La vulgarisation de l’avant-projet de la nouvelle constitution par les missionnaires du CNT, se poursuit à travers le pays depuis deux semaines. Une manière d’expliquer le contenu et aussi de tenir en compte les préoccupations des citoyens.
Cependant, plusieurs observateurs trouvent cette démarche biaisée. C’est le cas d’Ismaël Forécariah Camara, secrétaire fédéral de l’UFDG à Kindia 2. Lui, pense que le CNT a trébuché dans sa démarche.
‘’Le CNT doit d’abord produire le document, envoyer le document dans les différentes communautés, les personnes ressources et tous les groupes concernés. De s’approprier du document ou une lecture pour savoir effectivement ce qui est dedans. On ne peut pas corriger un document, si on n’a pas ce document là dans ses mains pour savoir est-ce que la virgule a été bien placée ? Pour savoir est-ce que le point est à sa place ? Mais si le CNT vient dans les localités et qu’ils commencent seulement à faire une lecture ou à faire un commentaire de certains points, on ne peut apprécier le contenu que, quand on a les documents et qu’on a lu. Que ça soit la lecture verticale ou horizontale par rapport à la compréhension du document. Mais venir faire un exposé, un exposé de 15 minutes avec un tel document d’une très grande importance, moi, je dirais que la démarche a été faussée’’, a-t-il estimé.
Plus loin, le secrétaire fédéral du parti UFDG à Kindia 2 souligne également quelques nuances par rapport aux élections.
‘’On n’a pas expliqué comment doivent se faire les élections, c’est un point important. Nous dire comment se passeront les élections, mais c’est un point qui a été occulté. Si la constitution n’est pas cousue à la taille des membres du CNRD, dans toutes les grandes démocraties, il existe des candidatures indépendantes. Peut-être qu’en Guinée, les candidatures indépendantes n’existent pas au niveau de la présidence. Vraiment, avec cette allure, on a peur réellement s’il devrait y avoir une candidature indépendante, ça ne serait pas avec le CNRD, sinon, on va dire que cette constitution est taillée sur mesure’’, a averti Ismaël Forécariah Camara.
Sur la tenue du référendum annoncé en fin décembre par le premier ministre Amadou Oury Bah sur RFI il y a juste quelques mois, notre interlocuteur a titillé le chef du Gouvernement de la transition.
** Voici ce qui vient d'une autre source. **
-- ==== Sys2Proof/Machine/Core.lean ====
section
/-! DEFINITION. The machine as the host's interface takes it. -/

def Sys2Proof.core : Host.Core :=
  { State := Sys2Proof.Machine.State
    Fault := Sys2Proof.Machine.Fault
    Refusal := Sys2Proof.Machine.Refusal
    step := Sys2Proof.Machine.step
    reset := Sys2Proof.Machine.State.reset }
end

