/-- Every instruction that a word encodes answers a next state, by one of these effects. -/
theorem exec_effect {i : Instr} (hwf : i.wf = true) (s : State) : ∃ t, exec i s = .next t ∧ Effect i s t := by
  cases i with
  | addReg d a b => exact ⟨_, rfl, .result _ rfl .refl fun _ => rfl⟩
  | addImm d a o => exact ⟨_, rfl, .result _ rfl .refl fun _ => rfl⟩
  | andReg d a b => exact ⟨_, rfl, .result _ rfl .refl fun _ => rfl⟩
  | andImm d a o => exact ⟨_, rfl, .result _ rfl .refl fun _ => rfl⟩
  | not d a => exact ⟨_, rfl, .result _ rfl .refl fun _ => rfl⟩
  | lea d o => exact ⟨_, rfl, .result _ rfl .refl fun _ => rfl⟩
  | br m o => exact ⟨_, exec_br m o s, .jump _ rfl rfl⟩
  | jmp b => exact ⟨_, rfl, .jump _ rfl rfl⟩
  | jsr o => exact ⟨_, rfl, .link _ rfl rfl rfl⟩
  | jsrr b => exact ⟨_, rfl, .link _ rfl rfl rfl⟩
  | ld d o => exact ⟨_, rfl, .result _ rfl (.one _ s) nofun⟩
  | ldi d o => exact ⟨_, rfl, .result _ rfl (.read _ (.one _ s)) nofun⟩
  | ldr d b o => exact ⟨_, rfl, .result _ rfl (.one _ s) nofun⟩
  | st r o => exact ⟨_, rfl, .store _ rfl rfl .refl fun _ => rfl⟩
  | sti r o => exact ⟨_, rfl, .store _ rfl rfl (.one _ s) nofun⟩
  | str r b o => exact ⟨_, rfl, .store _ rfl rfl .refl fun _ => rfl⟩
  | trap v => exact ⟨s, exec_trap_of_not_routineCode (by simpa [Instr.wf] using hwf) s, .nothing rfl⟩
  | trapGetc => exact ⟨_, rfl, .getc rfl⟩
  | trapOut => exact ⟨_, rfl, .out rfl⟩
  | trapPuts =>
    obtain ⟨u, loop, answer⟩ := stringRoutine_eq putsBytes s
    exact ⟨_, answer, .string (.inl rfl) loop⟩
  | trapIn => exact ⟨_, rfl, .inEcho rfl⟩
  | trapPutsp =>
    obtain ⟨u, loop, answer⟩ := stringRoutine_eq putspBytes s
    exact ⟨_, answer, .string (.inr rfl) loop⟩
  | trapHalt => exact ⟨_, rfl, .halt rfl⟩
  | rti => exact ⟨_, rfl, .reserved (.inl rfl)⟩
  | res => exact ⟨_, rfl, .reserved (.inr rfl)⟩

/-- A term no word encodes has the meaning of one that some word does. -/
theorem exists_wf_exec_eq (i : Instr) :
    ∃ j : Instr, j.wf = true ∧ (∀ s, exec i s = exec j s) ∧ flagDest j = flagDest i ∧ (isTrap i → isTrap j) := by
  by_cases hwf : i.wf = true
  · exact ⟨i, hwf, fun _ => rfl, rfl, id⟩
  · cases i
    case trap v =>
      have routine : isRoutineCode v = true := by simpa [Instr.wf] using hwf
      refine ⟨decodeTrap v, wf_decodeTrap v, exec_trap v, ?dest, fun _ => ?kind⟩
      case dest => obtain rfl | rfl | rfl | rfl | rfl | rfl := routineCode_cases routine <;> rfl
      case kind =>
        obtain rfl | rfl | rfl | rfl | rfl | rfl := routineCode_cases routine <;> simp [isTrap, decodeTrap]
    all_goals exact absurd rfl hwf

/-- No instruction stops the machine, whatever the state. -/
theorem exec_answers (i : Instr) (s : State) : ∃ t, exec i s = .next t := by
  obtain ⟨j, hwf, same, -, -⟩ := exists_wf_exec_eq i
  obtain ⟨t, answer, -⟩ := exec_effect hwf s
  exact ⟨t, (same s).trans answer⟩

theorem effect_of_exec {i : Instr} {s t : State} (hwf : i.wf = true) (h : exec i s = .next t) : Effect i s t := by
  obtain ⟨t', answer, effect⟩ := exec_effect hwf s
  cases h.symm.trans answer
  exact effect

namespace Effect

variable {i : Instr} {s t : State}

theorem pc_eq (e : Effect i s t) (h : writesPc i = false) : t.pc = s.pc := by
  cases e with
  | result v hd hu reading => exact hu.pc_eq
  | jump target hd hi | link target hd hi => exact absurd (hi.symm.trans h) nofun
  | store v hd ha hu reading => exact hu.pc_eq
  | string hi loop => exact (pc_outFlush _).trans (pc_stringLoop loop)
  | getc hi | inEcho hi => simp
  | out hi | halt hi | reserved hi | nothing hi => rfl

theorem regsWritten_of_flagDest {d : Reg} (h : flagDest i = some d) : regsWritten i = [d] := by
  cases i <;> cases h <;> rfl

theorem regs (e : Effect i s t) : RegsExcept (regsWritten i) s t := by
  cases e with
  | result v hd hu reading =>
    obtain ⟨-, -, others, -⟩ := load_frame _ v hu
    exact regsWritten_of_flagDest hd ▸ others
  | link target hd hi hr =>
    rw [hr]
    exact (link_frame s target).1
  | store v hd ha hu reading => exact regsExcept_of_regs_eq hu.regs_eq
  | string hi loop => exact regsExcept_of_regs_eq ((regs_outFlush _).trans (regs_stringLoop loop))
  | getc hi => subst hi; exact fun r hr => getReg_getcTake_ne s (List.ne_of_not_mem_cons hr)
  | inEcho hi => subst hi; exact fun r hr => getReg_inTakeEcho_ne _ (List.ne_of_not_mem_cons hr)
  | jump target hd hi => exact regsExcept_of_regs_eq rfl
  | out hi | halt hi | reserved hi | nothing hi => exact regsExcept_of_regs_eq rfl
‘’Il faudrait qu’on ait une responsabilité et que quand une autorité affirme quelque chose, il faudrait que cette affirmation soit respectée. Il faudrait que les guinéens sachent que ce qui est arrivé aujourd’hui, peut arriver demain aussi. Donc, on ne le souhaite pas. Si vous prenez la constitution de 1958 jusqu’ici, qu’est-ce qui a changé ? Rien n’a changé dans les constitutions. On a tout le temps dit que la Guinée est un État unitaire. Si on changeait ça pour un Etat fédéral ou confédéré, on pouvait dire qu’il y a eu un changement. Les constitutions c’est des amendements que l’on apporte’’, assure-t-il.
Avec la création des mouvements de soutien aux idéaux du CNRD un peu partout à travers le pays, cet acteur politique invite le locataire du Palais M5 à ne pas prendre en compte ce que disent certains guinéens.
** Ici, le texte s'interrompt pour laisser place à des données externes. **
/-- What a transfer at an arbiter carries (15 R361, R362, R370): of an access of a cell its 64-bit address, of a message its place
among those on their way, of a packet its class; `inbound`: the `k`-th packet delivered to this module; `outbound`: the `k`-th packet in a
port's queue; `snoop`: a snoop, snoop response or write-back that another transfer has caused; `roce`: an operation of a queue pair,
with the ring and index of the entry it serves. -/
inductive Transfer where
  | fetch (c : CellId) (va : BitVec 64)
  | load (c : CellId) (va : BitVec 64)
  | atomic (c : CellId) (va : BitVec 64)
  | store (c : CellId) (va : BitVec 64)
  | cpq (c : CellId) (d a : Reg) (chk : Check)
  | copy (b : BlockId) (e : Fin 2)
  | setter (m : CtlId) (j : CtxId)
  | adder (m : CtlId) (j : CtxId) (bucket : W16)
  | drain (c : CellId)
  | scrub
  | signal (k : Nat)
  | barrier (k : Nat)
  | ready (k : Nat)
  | verdict (k : Nat)
  | packet (cls : Cls)
  | inbound (k : Nat) (cls : Cls)
  | outbound (p : PortId) (k : Nat) (cls : Cls)
  | snoop (cause : Transfer)
  | wdp (q : Req) (m : WdpMsg)
  | roce (b : BlockId) (k : BitVec 6) (recv : Bool) (idx : W16)
  deriving DecidableEq, Repr

/-- A request standing at an arbiter when it decides (15 R361, R363): its requester port, what it would transfer, and the beats that
takes. -/
structure ArbReq where
  port : Byte
  what : Transfer
  beats : Nat
  deriving DecidableEq, Repr

/-- What a READ names: a dictionary entry, or device memory (01 R23, 16 R377). -/
inductive ReadTarget where
  | entry (idx : W16) (sub : Byte)
  | mem (addr : Addr) (len : BitVec 11) (chk : Check)
  deriving DecidableEq, Repr

/-- What a WRITE names: a dictionary entry, or device memory (01 R23, 16 R377). -/
inductive WriteTarget where
  | entry (idx : W16) (sub : Byte)
  | mem (addr : Addr) (chk : Check)
  deriving DecidableEq, Repr

/-- A HELLO request (17 R403, step 1). -/
structure HelloMsg where
  iface : Iface
  src : Udp
  dst : Udp
  sess : W32
  seq : W32
  role : Byte
  part : Byte
  key : List Byte
  nonce : List Byte
  deriving DecidableEq, Repr

/-- A KEYX request (17 R403, steps 3 and 5): RA, or SA. -/
inductive KeyxBody where
  | ra (key : List Byte)
  | sa (conf : List Byte)
  deriving DecidableEq, Repr

/-- A KEYX request with its header (17 R406). -/
structure KeyxMsg where
  iface : Iface
  src : Udp
  dst : Udp
  sess : W32
  seq : W32
  body : KeyxBody
  deriving DecidableEq, Repr

/-- The wake events of 20 R456 and R457. -/
inductive WakeEvent where
  | waitSatisfied | waitTimeout | interrupt | tileWindow | tolerance | partitionCommand | cellRelease
  deriving DecidableEq, Repr

/-- What a RoCEv2 peer answers (19 R448). -/
inductive RoceAck where
  | ack | nakAccess | rnr | readData (data : List Byte)
  deriving DecidableEq, Repr

/-- What the header of a RoCEv2 packet shows (19 R441, R448): where the packet goes, and the congestion mark. -/
structure RoceHdr where
  dst : Udp
  ce : Bool
  deriving DecidableEq, Repr

/-- What a RoCEv2 packet to a queue pair is (19 R447, R448, R450). -/
inductive RoceMsg where
  | write (rkey : BitVec 32) (rva : BitVec 64) (data : List Byte) (chk : Check)
  | readRequest (rkey : BitVec 32) (rva : BitVec 64) (len : BitVec 32)
  | send (data : List Byte) (chk : Check)
  | answer (ans : RoceAck) (chk : Check)
  | cnp
  deriving DecidableEq, Repr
‘’Le respect des engagements, il ne faudrait pas que le président suive certains guinéens. Il y a certains guinéens qui étaient avec Alpha Condé et on voit ces mêmes personnes qui viennent autour du président. Ils sont capables demain d’être derrière quelqu’un d’autre aussi. Il faudrait qu’il y ait une maturité par rapport à ça. Tant que le guinéen, on n’a pas cette maturité, on ne peut pas s’en sortir. C’est le président qui doit savoir ça. Aujourd’hui, les gens sont en train de tout dire, les groupes de soutien un peu partout. Donc, ceux qui sont en train de lui dire, ce n’est pas vrai. Il faudrait qu’il (le président) soit grand pour connaître les guinéens’’, a-t-il invité.
Depuis Kindia, Amara dji SYLLA, pour Lerevelateur224.com.